Thanks to the enthusiastic suggestion of three officers from the UW Thai Student Association, I attended a screening of Bad Genius on campus and learned why the movie is the most internationally successful Thai film in history.

Released in May, 2017, the film ranked number one at the Thai box office for two weeks and broke Thai film earning records in Cambodia, Taiwan, Malaysia, Hong Kong and the Philippines, as well as China where it earned over $30 million. It also played in Australia to wide acclaim and has an audience rating of 92 percent on

Bad Genius catapulted Thai filmmaking to the industry’s consciousness that there is serious talent in the Kingdom of Thailand. Screened at multiple international film festivals, including the Fantasia International Film Festival where it won Best Director and the New York Asian Film Festival where it won Best Feature, the film has been described by critics as “as entertaining as Oceans Eleven” and “a work of craft that will help raise Thai cinema to another level of diversity.”

Structured like a heist film and inspired by the real-life story of students cheating on the SAT, Bad Genius is about a quartet of students who devise and execute an international exam-cheating scheme. Lynn (played brilliantly by Thai model Chutimon Chuengcharoensukying in her movie acting debut) is a lower middle-class student at the top of her class attending a private school in Bangkok. Though she is at the elite school on full scholarship, her single father struggles to pay the extra fees it costs to attend, so she begins to turn a profit by helping her classmates cheat, which starts with her only friend Grace, the president of the drama club who needs to maintain a certain GPA to perform in the school play.

The setup accelerates to mindblowingly lucrative proportions as Lynn is encouraged by Grace’s boyfriend to rake in large fees from the rich students for the real-time answers of an international college admissions exam. To execute their plan, the quartet manipulates another lower middle-class genius, Bank (played by Chanon “Non” Santinatornku), to join Lynn on a trip to Sydney, Australia where the two will sit for the fabled ESTIC test on the same day as their paying customers in Bangkok, commit answers to memory, and send them back during exam breaks in toilet stalls where they have concealed cell phones. There is one nail-biting chase scene in the heist thriller, where Lynn attempts to complete her mission while being pursued by a test monitor in an underground subway station.

The popularity of Bad Genius in Asia and Australia is a credit to the engaging storytelling – an exciting and tense 130 minutes. The film boasts a strong cast and groundbreaking direction around a simple script.

Bad Genius is a fascinating commentary on the corruption of school institutions, class inequalities, and teenage social issues. I suspect it also resonates with Asians who identify with the familial and societal pressure to excel academically, at whatever cost. Social currency – acceptance by peers, especially the cool kids – has influence even if money is not involved in a cheating exchange.

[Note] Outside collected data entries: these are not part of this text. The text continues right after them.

-- ==== Sys2Proof/Machine/Slices.lean ====
section
/-! DEFINITION. The two slices of a context: registers (R132), the next word of each stream (R104), delay slots and pending
redirections (R106, R110), hardware loops (R144 to R147), program order between the slices (R440), the queues' reservations
(R108) and landing results (R112, R113). -/

namespace Sys2Proof.Machine

/-! ## Kinds of access -/

/-- The access writes a g register when its data returns (R131). -/
def AccKind.writesG : AccKind → Bool
  | .load .. | .amo .. | .cas .. | .roi => true
  | _ => false

/-- Counted in the load class of R251. -/
def AccKind.isLoad : AccKind → Bool
  | .load .. | .vload | .vloads | .gather | .amo .. | .cas .. | .probe _ | .roi => true
  | _ => false

/-- Counted in the store class of R251. -/
def AccKind.isStore : AccKind → Bool
  | .store .. | .vstore | .vstores | .scatter | .radd .. | .cacheOp _ => true
  | _ => false

/-- A write of memory, for W, PERM and the side effects of R393. -/
def AccKind.writes : AccKind → Bool
  | .store .. | .vstore | .vstores | .scatter | .radd .. | .amo .. | .cas .. => true
  | _ => false

/-- A cache instruction's access (R265). -/
def AccKind.isCache : AccKind → Bool
  | .cacheOp _ => true
  | _ => false

/-! ## Registers -/

/-- g0 reads zero (R101). -/
def Context.getG (c : Context) (r : Fin 32) : Word := if r.val = 0 then 0 else c.g[r]

/-- An access that owed register r to an earlier instruction delivers it to no reader (R131): what it brings is discarded as a write of g0 is. -/
def Access.supersede (r : Fin 32) (a : Access) : Access := if a.kind.writesG ∧ a.dest = r then { a with dest := 0 } else a

/-- A write to g0 is discarded (R132). A write stands before what an earlier access still owes the register: a reader sees the latest earlier writer
in program order, and no instruction waits for a register that it only writes (R131). -/
def Context.setG (r : Fin 32) (v : Word) (c : Context) : Context :=
  if r.val = 0 then c else { c with g := c.g.set r v, accesses := c.accesses.map (Access.supersede r) }

def Context.getB (c : Context) (r : Fin 4) : Word := c.b[r]

def Context.setB (r : Fin 4) (v : Word) (c : Context) : Context := { c with b := c.b.set r v }

def Context.getC (c : Context) (r : Fin 4) : Bool := c.c[r]

def Context.setC (r : Fin 4) (v : Bool) (c : Context) : Context := { c with c := c.c.set r v }

/-- A dead register of the operand file reads as zero (R114). -/
def Context.getV (c : Context) (r : Fin 8) : Row := if c.live[r] then c.v[r] else 0

/-- Mark a register dead (R114). -/
def Context.kill (r : Fin 8) (c : Context) : Context := { c with v := c.v.set r 0, live := c.live.set r false }

/-- k0 is every lane; the others as written (R101). -/
def Context.getK (c : Context) (w : Nat) (r : Fin 8) : Nat :=
  if r.val = 0 then 2 ^ w - 1 else (c.k[r]).toNat % 2 ^ w

def Context.nflag (c : Context) : Nat := c.info.header.nflag

/-- In a kernel with FUT = 1 the first side effect is marked (R366). -/
def Context.markEffect (c : Context) : Context := if c.info.header.fut then { c with fse := true } else c

/-- f := satz(f + n, 32) (R359). -/
def Context.addFlag (n : Fin 64) (v : Nat) (c : Context) : Context :=
  { c with f := c.f.set n (BitVec.ofNat 32 (min (2 ^ 32 - 1) ((c.f[n]).toNat + v))) }

/-! ## What is owed -/

/-- Every part of the access has been performed; a cache instruction is performed only as it leaves. -/
def Access.performed (a : Access) : Bool :=
  a.stage == .planned && !a.kind.isCache && a.parts.all (fun p => p.stage == .performed || p.stage == .returned)

/-- A g register whose value an outstanding access still owes (R131). -/
def Context.pendingG (c : Context) (r : Fin 32) : Bool :=
  r.val != 0 && c.accesses.any (fun a => a.kind.writesG && a.dest == r)

/-- A c bit that a vote still owes (R151). -/
def Context.pendingC (c : Context) (r : Fin 4) : Bool := c.votes.contains r

/-! ## Words of the unit's code (R62, R104, R120) -/

def Context.codeBase (c : Context) : Nat := c.info.kref.toNat + 64

/-- The trailer's address (R62). -/
def Context.codeEnd (c : Context) : Nat := c.codeBase + 4 * c.info.header.codelen

/-- Majors that both slices take (R104). -/
def isBothMajor (m : Nat) : Bool := decide (0x30 ≤ m ∧ m ≤ 0x36) || m == 0x3B

/-- The slice whose stream a major belongs to (R104). -/
def ownsMajor (side : Slice) (m : Nat) : Bool :=
  isBothMajor m || match side with
    | .control => decide (m < 0x40) || decide (0x78 ≤ m)
    | .execute => decide (0x40 ≤ m) && decide (m < 0x78)

/-- Bytes of the instruction whose first word has major m (R120). -/
def lengthOfMajor (m : Nat) : Nat := if 0x78 ≤ m then 20 else 4

/-- The word at a place in DRAM as the unit in focus fetches it: where it has been written since its launch's admission, as the old word
or the new one, which the manual leaves open for each word and each unit (R62). -/
def fetchedWord (s : State) (va pa : Nat) : Nat :=
  let new := readLE s.mem pa 4
  match s.slots.find? (fun l => l.slot == s.ctx.info.slot && decide (s.self < 128)) with
  | some l =>
    let old := readLE l.code pa 4
    if old = new then new else if Config.seesOld l.admitted s.ctx.info.seq.toNat va then old else new
  | none => new

/-- The word that the launch slot's copy of the first 256 bytes of code holds for an address; a unit from a task record has no such copy (R77). -/
def copiedWord (s : State) (va : Nat) : Option Nat :=
  let o := va - s.ctx.codeBase
  match s.slots.find? (fun l => l.slot == s.ctx.info.slot && decide (s.self < 128) && !s.ctx.info.spawned) with
  | some l => if s.ctx.codeBase ≤ va ∧ o + 4 ≤ l.copied.length then some (leNat ((l.copied.drop o).take 4)) else none
  | none => none

/-- The word of code at an address, through the translation the fetch would use, or from the launch slot's copy; `none` where it cannot be
read. -/
def codeWord (s : State) (va : Nat) : Option Nat :=
  match resolve s s.ctx.info.asid (va % 2 ^ 64) with
  | .ok a => if permFault a .fetch false then copiedWord s va
    else match placeOf s a (va % 2 ^ 64) with
      | .dram pa => some (fetchedWord s (va % 2 ^ 64) pa)
      | _ => copiedWord s va
  | .error _ => copiedWord s va

/-- Bytes of the instruction at an address; an unreadable word counts as one word. -/
def lengthAt (s : State) (va : Nat) : Nat :=
  match codeWord s va with
  | some w => lengthOfMajor (w / 2 ^ 25)
  | none => 4

/-- Scan for the first word of a slice's stream at or after an address: that word, an unreadable word, or the trailer. -/
def scanFrom (s : State) (side : Slice) : Nat → Nat → Nat
  | 0, a => a
  | n + 1, a =>
    if s.ctx.codeEnd ≤ a then s.ctx.codeEnd
    else match codeWord s a with
      | none => a
      | some w => if ownsMajor side (w / 2 ^ 25) then a else scanFrom s side n (a + lengthOfMajor (w / 2 ^ 25))

/-- The first word of a slice's stream at or after an address (R104). -/
def nextOf (s : State) (side : Slice) (a : Nat) : Nat := scanFrom s side ((s.ctx.codeEnd - a) / 4 + 1) a

/-- The address after the second delay slot of the transfer at an address (R106). -/
def afterSlots (s : State) (a : Nat) : Nat :=
  let s1 := a + 4
  let s2 := s1 + lengthAt s s1
  s2 + lengthAt s s2

/-- The second delay slot's address. -/
def secondSlot (s : State) (a : Nat) : Nat := a + 4 + lengthAt s (a + 4)

/-- A target outside the kernel's code (R62). -/
def outsideCode (c : Context) (t : Nat) : Bool := decide (t < c.codeBase) || decide (c.codeEnd ≤ t)

/-! ## Per-slice state -/

def Context.pc (c : Context) : Slice → Word
  | .control => c.pcc
  | .execute => c.pcx

def Context.setPc (side : Slice) (v : Word) (c : Context) : Context :=
  match side with
  | .control => { c with pcc := v }
  | .execute => { c with pcx := v }

def Context.redir (c : Context) : Slice → Option Redirect
  | .control => c.redirC
  | .execute => c.redirX

def Context.setRedir (side : Slice) (r : Option Redirect) (c : Context) : Context :=
  match side with
  | .control => { c with redirC := r }
  | .execute => { c with redirX := r }

def Context.levelA (c : Context) : Slice → LoopRegs
  | .control => c.loopA
  | .execute => c.vloopA

def Context.levelB (c : Context) : Slice → LoopRegs
  | .control => c.loopB
  | .execute => c.vloopB

def Context.setLevel (side : Slice) (l : LoopLevel) (r : LoopRegs) (c : Context) : Context :=
  match side, l with
  | .control, .A => { c with loopA := r }
  | .control, .B => { c with loopB := r }
  | .execute, .A => { c with vloopA := r }
  | .execute, .B => { c with vloopB := r }

def Context.level (c : Context) (side : Slice) (l : LoopLevel) : LoopRegs :=
  match l with
  | .A => c.levelA side
  | .B => c.levelB side

def Context.ended (c : Context) : Slice → Bool
  | .control => c.endedC
  | .execute => c.endedX

/-! ## Steps of a slice -/

/-- The end check of one level on the step from i to j: the registers after it, and the address to continue at when it loops
back (R146). -/
def endCheck (r : LoopRegs) (i j : Nat) : LoopRegs × Option Nat :=
  if r.active && decide (r.actStart.toNat ≤ i) && decide (r.actStop.toNat < j) then
    if r.count.toNat ≤ 1 then ({ r with count := 0, active := false }, none)
    else ({ r with count := r.count - 1 }, some r.actStart.toNat)
  else (r, none)

/-- A body without a word of the slice's stream, as it shows where a page of it was not mapped when the loop started: the level repeats
nothing (R145, R185). -/
def emptyBody (s : State) (side : Slice) (r : LoopRegs × Option Nat) : LoopRegs × Option Nat :=
  match r.2 with
  | some t => if r.1.actStop.toNat < nextOf s side t then ({ r.1 with count := 0, active := false }, none) else r
  | none => r

/-- A step in sequence from i to j: level B's check first, then A's when B does not loop back (R146). -/
def stepSequence (s : State) (side : Slice) (i j : Nat) : State :=
  let (rb, back) := emptyBody s side (endCheck (s.ctx.levelB side) i j)
  match back with
  | some t => s.mod (fun c => (c.setLevel side .B rb).setPc side (BitVec.ofNat 64 (nextOf s side t)))
  | none =>
    let (ra, back) := emptyBody s side (endCheck (s.ctx.levelA side) i j)
    let t := match back with
      | some t => nextOf s side t
      | none => j
    s.mod (fun c => ((c.setLevel side .B rb).setLevel side .A ra).setPc side (BitVec.ofNat 64 t))

/-- A taken transfer deactivates a level whose active bounds do not hold its target (R147). -/
def leaveLevel (t : Nat) (r : LoopRegs) : LoopRegs :=
  if r.active && (decide (t < r.actStart.toNat) || decide (r.actStop.toNat < t)) then { r with active := false } else r

/-- A common point: a new stretch, whose record begins with the common point's own address (R440). -/
def Context.commonPoint (side : Slice) (mark : Word) (c : Context) : Context :=
  match side with
  | .control => { c with stretchC := c.stretchC + 1, logC := [mark] }
  | .execute => { c with stretchX := c.stretchX + 1, logX := [mark] }

/-- Record an issued instruction in the stretch (R440). -/
def Context.logIssue (side : Slice) (a : Word) (c : Context) : Context :=
  match side with
  | .control => { c with logC := a :: c.logC }
  | .execute => { c with logX := a :: c.logX }

/-- Continue at the target of a taken transfer (R106, R147). -/
def goTo (s : State) (side : Slice) (t : Word) : State :=
  let n := nextOf s side t.toNat
  s.mod (fun c =>
    let c := c.setLevel side .A (leaveLevel t.toNat (c.levelA side))
    let c := c.setLevel side .B (leaveLevel t.toNat (c.levelB side))
    (c.setRedir side none).setPc side (BitVec.ofNat 64 n))

/-- The same once the transfer is no prediction: the target opens a new stretch (R440). -/
def jumpTo (s : State) (side : Slice) (t : Word) : State :=
  (goTo s side t).mod (Context.commonPoint side (t - 1))

/-- The run-ahead of an open prediction begins: its loop levels are kept as they stand (R153, R154). -/
def beginSpec (c : Context) : Context := { c with spec := [(0, c.loopA, c.loopB)] }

At my international high school in Thailand, I witnessed firsthand that average, arguably lazy, but wealthy students could easily gain their way to success with money and connections. My ex-boyfriend, our class valedictorian, confessed to me that he wrote the admission essays for his best friend to transfer into one of the most elite private schools in the U.S.  Even when cheating occurred right under their eyeballs, teachers cast a blind eye, ignored the obvious or looked away. Their failure to acknowledge and discipline the rampant cheating may have signaled their complicit attitude with the systemic corruption. The rich kids in Bad Genius – and at my school – spent more time figuring out how to cheat than actually studying.

Intriguingly, the film was not censored by the Thai government – perhaps a sound decision, since Bad Genius has brought worldwide acclaim to these issues and to the upward trajectory of Thai filmmaking.